黑霧絕地的危險性,其實是分爲三個等級的。
第一個層次,是靠近結界方圓十里以內。在這個層次中,普通聖人也有一成的生還幾率。
像巔峯聖人生還幾率,更是就能夠達到五成以上了。
第二個層次,就是遠離結界十裏至十五裏之地。在第二層次中,巔峯聖人的生還幾率僅僅只有二成,普通聖人百不存一。據說尊者都有一成的幾率死在黑霧絕地第二層。
莫問以自身的實力來推算,他在第二層的生還的幾率應該是在八成左右。比起尊者來說有所不如,但是遠遠超過巔峯聖人幾個層次。
至於黑絕地第三層,哪怕是尊者都有七層的幾率會隕落。尊者之下,毫無生還的可能。
至於黑霧絕地是否有更可怕的地方,至今爲止沒有人可以給出答案。
畢竟。
九島大域之中,數萬年來都不曾流傳出有誰通過了黑霧絕地第三層。
這一次,莫問選擇先進第一層,試一試感覺。
“波!”
當莫問觸碰結界的那一剎那,一股足以讓聖人爲之震動的恐怖吸力洶湧而來,宛如一個超大型的海底漩渦。
“不錯的吸力,要是普通聖人恐怕無法掙脫。”感受到這恐怖的吸力,莫問笑了一笑。
揮手之間,莫問就掙脫了吸力的束縛。
然而。
下一瞬,莫問又一頭直接扎進了結界之中。
頃刻間,一股絕強的空間波動,在莫問的腦海中不斷閃現。
倏然,這股絕強的空間波動戛然而止。
等到莫問再一次感知周圍之時,眼前的景象完全變了。
一條條漆黑的空間裂縫,佈滿在了空間節點之上。
除此之外,莫問能夠感受到周圍空間異常薄弱。
平日裏,他需要一分空間之力才能撕裂的空間,這裏僅僅只需要十分之一。
這樣看來,若是要空間瞬移,消耗的空間之力也會成倍減少。
從這個方面來看,這似乎是一件好事。
然而。
這才黑霧絕地最可怕的地方之一。
空間薄弱,意味着空間極其不穩定。若是一位聖人動用空間瞬移,很有可能會影響到大片空間。
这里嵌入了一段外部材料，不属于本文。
-- ==== Sys2Proof/Machine/Ops.lean ====
section
/-! DEFINITION. The named operations over host memory, admission, and the two ways the fault
mark is set: a contract fault and a refused access (20_memory.md, 60_exceptions.md, 43_register_access.md
R205). -/

namespace Sys2Proof.Machine

/-- The byte at an address; an address that is not listed reads as `unlistedByte`. -/
def memRead : Memory → Nat → Byte
  | [], _ => unlistedByte
  | (a', b') :: rest, a => if a = a' then b' else memRead rest a

/-- Storing a byte, keeping the canonical form: the byte an unlisted address reads as is not listed. -/
def memWrite : Memory → Nat → Byte → Memory
  | [], a, b => if b = unlistedByte then [] else [(a, b)]
  | (a', b') :: rest, a, b =>
    if a < a' then
      if b = unlistedByte then (a', b') :: rest else (a, b) :: (a', b') :: rest
    else if a = a' then
      if b = unlistedByte then rest else (a, b) :: rest
    else (a', b') :: memWrite rest a b

/-- `SrcRead(a, n)` and `DstRead(a, n)` once every byte is admitted (00_scope.md R16): the n bytes at
a, a+1, ... in address order. -/
def memReadBytes (m : Memory) (a : Nat) : Nat → List Byte
  | 0 => []
  | n + 1 => memRead m a :: memReadBytes m (a + 1) n

/-- `DstWrite(a, bytes)` once every byte is admitted (00_scope.md R16): bytes at a, a+1, ... -/
def memWriteBytes (m : Memory) (a : Nat) : List Byte → Memory
  | [] => m
  | b :: bs => memWriteBytes (memWrite m a b) (a + 1) bs

/-- Is byte a in one of the admitted regions (20_memory.md R62)? -/
def admits (rs : List Region) (a : Nat) : Bool :=
  rs.any fun r => decide (r.base ≤ a) && decide (a < r.base + r.size)

/-- The admission check of the n bytes from a, in address order (20_memory.md R64, R73): the first
address that fails gives the reason, AddressRange before the reason for a byte that is not admitted. -/
def checkBytes (rs : List Region) (outOfBounds : ContractFault) (a : Nat) : Nat → Option ContractFault
  | 0 => none
  | n + 1 =>
    if addrSpace ≤ a then some .addressRange
    else if admits rs a = false then some outOfBounds
    else checkBytes rs outOfBounds (a + 1) n

/-- The first address of a window that lies in the address space. -/
def Window.lo (w : Window) : Nat := w.base.toNat

/-- One past the last address of a window that lies in the address space. -/
def Window.hi (w : Window) : Nat := min (w.base + (w.len : Int)).toNat addrSpace

/-- Is address a a byte of the window? -/
def Window.covers (w : Window) (a : Nat) : Bool := decide (w.lo ≤ a) && decide (a < w.hi)

/-- The window with no bytes. -/
def Window.empty : Window := { base := 0, len := 0 }

/-- The footprint with no bytes. -/
def Footprint.empty : Footprint := { reads := { base := 0, size := 0 }, writes := Window.empty }

/-- `n` free bytes of draw `d`, for the addresses from a. -/
def freeBytes (d : Nat) (a : Nat) : Nat → List Byte
  | 0 => []
  | n + 1 => Config.freeMem d a :: freeBytes d (a + 1) n

/-- Every byte of the window holds any value: the free bytes of draw `d`. -/
def memHavoc (d : Nat) (w : Window) (m : Memory) : Memory :=
  memWriteBytes m w.lo (freeBytes d w.lo (w.hi - w.lo))

/-- The fault mark once something sets it: the first cause stays (10_state.md R23). -/
def markFault (c : FaultCause) (old : Option FaultCause) : Option FaultCause :=
  match old with
  | some first => some first
  | none => some c

/-- What ended the command in progress, whose bytes are `p`, once the contract fault `r` is taken: the
first to end it stays (assumption log 23). -/
def endCommand (r : ContractFault) (p : Footprint) (old : Option CommandFault) : Option CommandFault :=
  match old with
  | some first => some first
  | none => some { reason := r, footprint := p }

/-- SETTING THE FAULT MARK (10_state.md R23), the one shared entry for every cause: the mark is set, and the
result, header and diagnostic registers hold any value. HDR_METHOD's upper bits stay hard-wired to 0 (R44;
assumption log 1, 2, 6, 20). -/
def setFault (c : FaultCause) (s : State) : State :=
  let d := s.draws
  { s with
    fault := markFault c s.fault
    result := Config.freeWord d 0x1C
    hdrMethod := Config.freeByte d 0x20
    hdrClen := Config.freeWord d 0x24
    hdrOlen := Config.freeWord d 0x28
    hdrCsum := Config.freeWord d 0x2C
    diagExpected := Config.freeWord d 0x30
    diagActual := Config.freeWord d 0x34
    hdrMagic0 := Config.freeWord d 0x50
    hdrMagic1 := Config.freeWord d 0x54
    hdrMagic2 := Config.freeWord d 0x58
    hdrMagic3 := Config.freeWord d 0x5C
    draws := d + 1 }

/-- TAKING A CONTRACT FAULT (60_exceptions.md R226): the mark is set, and the command, whose bytes are `p`,
ends without a completion, so the phase is PENDING and STATUS keeps BUSY = 1. Every register other than CFG0
to CFG3, and every byte of that command's window, holds any value. STATUS's reserved bits stay hard-wired to
0 (10_state.md R44; assumption log 1, 20). -/
def takeContractFault (r : ContractFault) (p : Footprint) (s : State) : State :=
  let d := s.draws
  { setFault (.contract r) s with
    phase := .pending
    commandFault := endCommand r p s.commandFault
    status :=
      { busy := true
        done := Config.freeBool d 0
        err := Config.freeBool d 1
        errcode := Config.freeErr d
        lastOp := Config.freeByte d 0 }
    srcAddrLo := Config.freeWord d 0x08
    srcAddrHi := Config.freeWord d 0x0C
    dstAddrLo := Config.freeWord d 0x10
    dstAddrHi := Config.freeWord d 0x14
    dstOff := Config.freeWord d 0x18
    mem := memHavoc d p.writes s.mem }

/-- What a refused access returns to the host: any value for a read, nothing for a write
(43_register_access.md R205, assumption log 2). -/
def refusedData (dir : Dir) (s : State) : Word :=
  match dir with
  | .read => Config.freeWord s.draws 0x100
  | .write => s.readData

/-- What a refused access leaves in the argument register at `off`, which held `w`: any value in IDLE; while
PENDING the argument registers cannot change (43_register_access.md R201, assumption log 2). -/
def refusedArgument (off : Nat) (w : Word) (s : State) : Word :=
  match s.phase with
  | .idle => Config.freeWord s.draws off
  | .pending => w

/-- REFUSING A BUS OPERATION (43_register_access.md R205): the fault mark is set and the access has no
meaning. What the hardware does is not specified, so the result, header and diagnostic registers hold any
value, and in IDLE the argument registers too. The phase and STATUS stay (10_state.md R20, R26, R45), and so
does host memory, which the device reaches only in a device step (20_memory.md R60): a PENDING command waits
for its device step as before (70_reset_and_hazards.md R258; assumption log 2). -/
def refuseAccess (e : DecodeError) (dir : Dir) (s : State) : State :=
  { setFault (.refused e) s with
    srcAddrLo := refusedArgument 0x08 s.srcAddrLo s
    srcAddrHi := refusedArgument 0x0C s.srcAddrHi s
    dstAddrLo := refusedArgument 0x10 s.dstAddrLo s
    dstAddrHi := refusedArgument 0x14 s.dstAddrHi s
    dstOff := refusedArgument 0x18 s.dstOff s
    readData := refusedData dir s }

/-- THE RESET INPUT (70_reset_and_hazards.md R250, R251): every piece of block state takes its reset
value, which clears the fault mark. Host memory is unchanged, but for the destination window `w` of an
abandoned command, whose bytes hold any value. The build, the launch data and the host's own fields are
not block state. -/
def hardwareReset (w : Window) (s : State) : State :=
  { State.launch s.cfg (memHavoc s.draws w s.mem) s.srcAdmit s.dstAdmit s.agenda with
    draws := s.draws + 1
    readData := s.readData
    loadData := s.loadData }

end Sys2Proof.Machine
end

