-- ==== Sys2Proof/Machine/Core.lean ====
section
/-! DEFINITION. The machine behind the host's interface. -/

def Sys2Proof.core : Host.Core :=
  { State := Sys2Proof.Machine.State, Fault := Sys2Proof.Machine.Fault,
    Refusal := Sys2Proof.Machine.Refusal, step := Sys2Proof.Machine.step,
    reset := Sys2Proof.Machine.State.reset }
end

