/-- 40_header_parser.md R124: the magic is never validated. Changing a magic byte changes neither the
outcome, its registers, nor any other byte of memory. -/
def Obligations.MagicIsNotValidated : Prop :=
  ∀ (s t : State) (i : Nat) (b : Byte), i < s.cfg.magicLen → s.mem.wf → s.commandFault = none →
    exec .decompress s = .next t → t.commandFault = none →
    ∃ t', exec .decompress { s with mem := memWrite s.mem (srcAddr s + i) b } = .next t' ∧
      t'.fault = t.fault ∧ t'.commandFault = none ∧ t'.status = t.status ∧
      t'.result = t.result ∧ t'.diagExpected = t.diagExpected ∧
      t'.diagActual = t.diagActual ∧ ∀ a, a ≠ srcAddr s + i → memRead t'.mem a = memRead t.mem a

/-- 42_checksum.md R185, 40_header_parser.md R125: no state crosses commands. Two states that give
DECOMPRESS the same operands reach the same outcome, whatever earlier commands left in the accumulator,
the result, header and diagnostic registers, and the fault mark. -/
def Obligations.NoStateCrossesCommands : Prop :=
  ∀ s s' t : State, AgreeOnInputs s s' → s.commandFault = none → s'.commandFault = none →
    exec .decompress s = .next t → t.commandFault = none →
    ∃ t', exec .decompress s' = .next t' ∧ t'.commandFault = none ∧ t'.fault = s'.fault ∧ SameOutcome t t'

/-- 41_dispatch.md R159: the round-trip laws. (1) A RAW block of B with the owner engine's digest of B
decompresses to exactly B. (2) A codec block whose primitive returns |B| and B, with the codec engine's
digest of B, decompresses to exactly B. -/
def Obligations.RoundTripLaws : Prop :=
  ∀ (s : State) (h : Header) (b : List Byte), s.mem.wf → b.length ≤ 2 ^ 31 - 1 →
    h.fields.magic.length = s.cfg.magicLen → h.fields.olen = BitVec.ofNat 32 b.length →
    memReadBytes s.mem (srcAddr s) s.cfg.headerLen = encodeHeader h.method h.fields →
    classify s.cfg h.method ≠ .other → PathReady (classify s.cfg h.method) h.fields s →
    ∃ t, exec .decompress s = .next t ∧
      (h.method = s.cfg.codeRaw → readPayload b.length s = b →
        h.fields.csum = digest s.cfg (ownerEngine s.cfg) b →
        t.status.errcode = .none ∧ t.result = BitVec.ofNat 32 b.length ∧ WindowHolds b h.fields s t) ∧
      (h.method = s.cfg.codeA →
        primA (readPayload h.fields.clen.toNat s) b.length =
          { count := BitVec.ofNat 32 b.length, out := b } →
        h.fields.csum = fastDigest s.cfg b →
        t.status.errcode = .none ∧ t.result = BitVec.ofNat 32 b.length ∧ WindowHolds b h.fields s t) ∧
      (h.method = s.cfg.codeB →
        primB (readPayload h.fields.clen.toNat s) b.length =
          { count := BitVec.ofNat 32 b.length, out := b } →
        h.fields.csum = crc32 b →
        t.status.errcode = .none ∧ t.result = BitVec.ofNat 32 b.length ∧ WindowHolds b h.fields s t)

/-! ## The bytes of a command in progress -/

/-- 20_memory.md R69, R70: which bytes the command in progress reads and writes, by the OPCODE in LAST_OP:
for DECOMPRESS the header and the payload of its class, and the window [DST + off, DST + off +
original_len) (assumption log 15); for GET_ORIGINAL_LEN the four bytes of original_len (assumption log 14);
for every other OPCODE nothing (43_register_access.md R203); in IDLE nothing. These are the bytes of
`Obligations.HostMemoryAccesses`; once a contract fault has ended the command they stay what they were
(`Obligations.FootprintStaysWhilePending`). -/
def Obligations.PendingCommandFootprints : Prop :=
  ∀ (s : State) (a : Nat), a < addrSpace →
    let h := parseHeader s
    let base : Int := (dstAddr s : Int) + s.dstOff.toInt
    let payload : Nat :=
      match classify s.cfg h.method with
      | .raw => h.fields.olen.toInt.toNat
      | .a => h.fields.clen.toInt.toNat
      | .b => h.fields.clen.toInt.toNat
      | .other => 0
    let reads : Prop := (pendingReads s).covers a = true
    let writes : Prop := (pendingWindow s).covers a = true
    (s.commandFault = none → s.phase = .pending → s.status.lastOp = 0x02 →
      (reads ↔ srcAddr s ≤ a ∧ a < srcAddr s + s.cfg.headerLen + payload) ∧
      (writes ↔ base ≤ a ∧ (a : Int) < base + h.fields.olen.toInt)) ∧
    (s.commandFault = none → s.phase = .pending → s.status.lastOp = 0x01 →
      (reads ↔ srcAddr s + s.cfg.magicLen + 5 ≤ a ∧ a ≤ srcAddr s + s.cfg.magicLen + 8) ∧ ¬writes) ∧
    (s.commandFault = none → s.phase = .pending → s.status.lastOp ≠ 0x01 → s.status.lastOp ≠ 0x02 →
      ¬reads ∧ ¬writes) ∧
    (s.phase = .idle → ¬reads ∧ ¬writes)

/-- 20_memory.md R69, R70, R76, 70_reset_and_hazards.md R255: while a command is PENDING no step changes which
bytes it reads or its window: not a host access that R76 allows, not a refused access, which leaves its
arguments and memory (assumption log 2), and not a contract fault, after which its registers hold any value
and the model keeps its bytes (assumption log 14, 15, 23). -/
def Obligations.FootprintStaysWhilePending : Prop :=
  ∀ s t : State, step s = .next t → s.phase = .pending → t.phase = .pending →
    pendingReads t = pendingReads s ∧ pendingWindow t = pendingWindow s

/-- 70_reset_and_hazards.md R258, 43_register_access.md R205: a refused access ends no command. After it the
command that was PENDING still reaches its device step once the device moves, with the OPCODE and the
arguments it had (assumption log 2), and ends in a completion or in a contract fault. -/
def Obligations.RefusedAccessEndsNoCommand : Prop :=
  ∀ (s : State) (a : BusAccess) (rest : List Event) (e : DecodeError), s.agenda = .bus a :: rest →
    decode s.cfg (.bus a) = .error e → s.phase = .pending → s.commandFault = none →
    rest = [] ∨ rest.head? = some .device →
    ∃ t u, step s = .next t ∧ t.status.lastOp = s.status.lastOp ∧ SameArguments s t ∧
      (∀ (w : Word) (i : Instr), w.setWidth 8 = s.status.lastOp → decode s.cfg (.cmdw w) = .ok i →
        step t = exec i { t with agenda := rest.tail }) ∧
      step t = .next u ∧
      (u.phase = .idle ∧ u.status.done = true ∧ u.status.busy = false ∨
        ∃ f : CommandFault, u.commandFault = some f ∧ u.phase = .pending ∧ u.status.busy = true)
end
一旦空間的恢復之力無法跟得上,那麼被影響的空間就可能會坍塌,甚至引起真正的空間亂流。
也就是說,哪怕是尊者也休想在這裏進行空間瞬移。
第一次感受到如此薄弱的空間,莫問眼中露出了絲絲警惕之色。
他想要利用這裏的空間規則錘鍊聖體,但這並不是因爲他想來送死。
事實上,他還是有一定把握的。
利用感知,莫問一步步摸索着周圍的空間之力。
他需要一處相對安全,空間規則又比較適宜的位置。
只有那種位置,他才能夠在危險性降低到最低的情況下,又高效的進行聖體錘鍊。
“就是這個位置了。”
站定之後,莫問鎖定了某個空間裂縫位置。
這條裂縫在衆多空間裂縫之中,屬於中等層次,裂縫寬約五十丈,絲絲空間規則從裂縫中散發出來。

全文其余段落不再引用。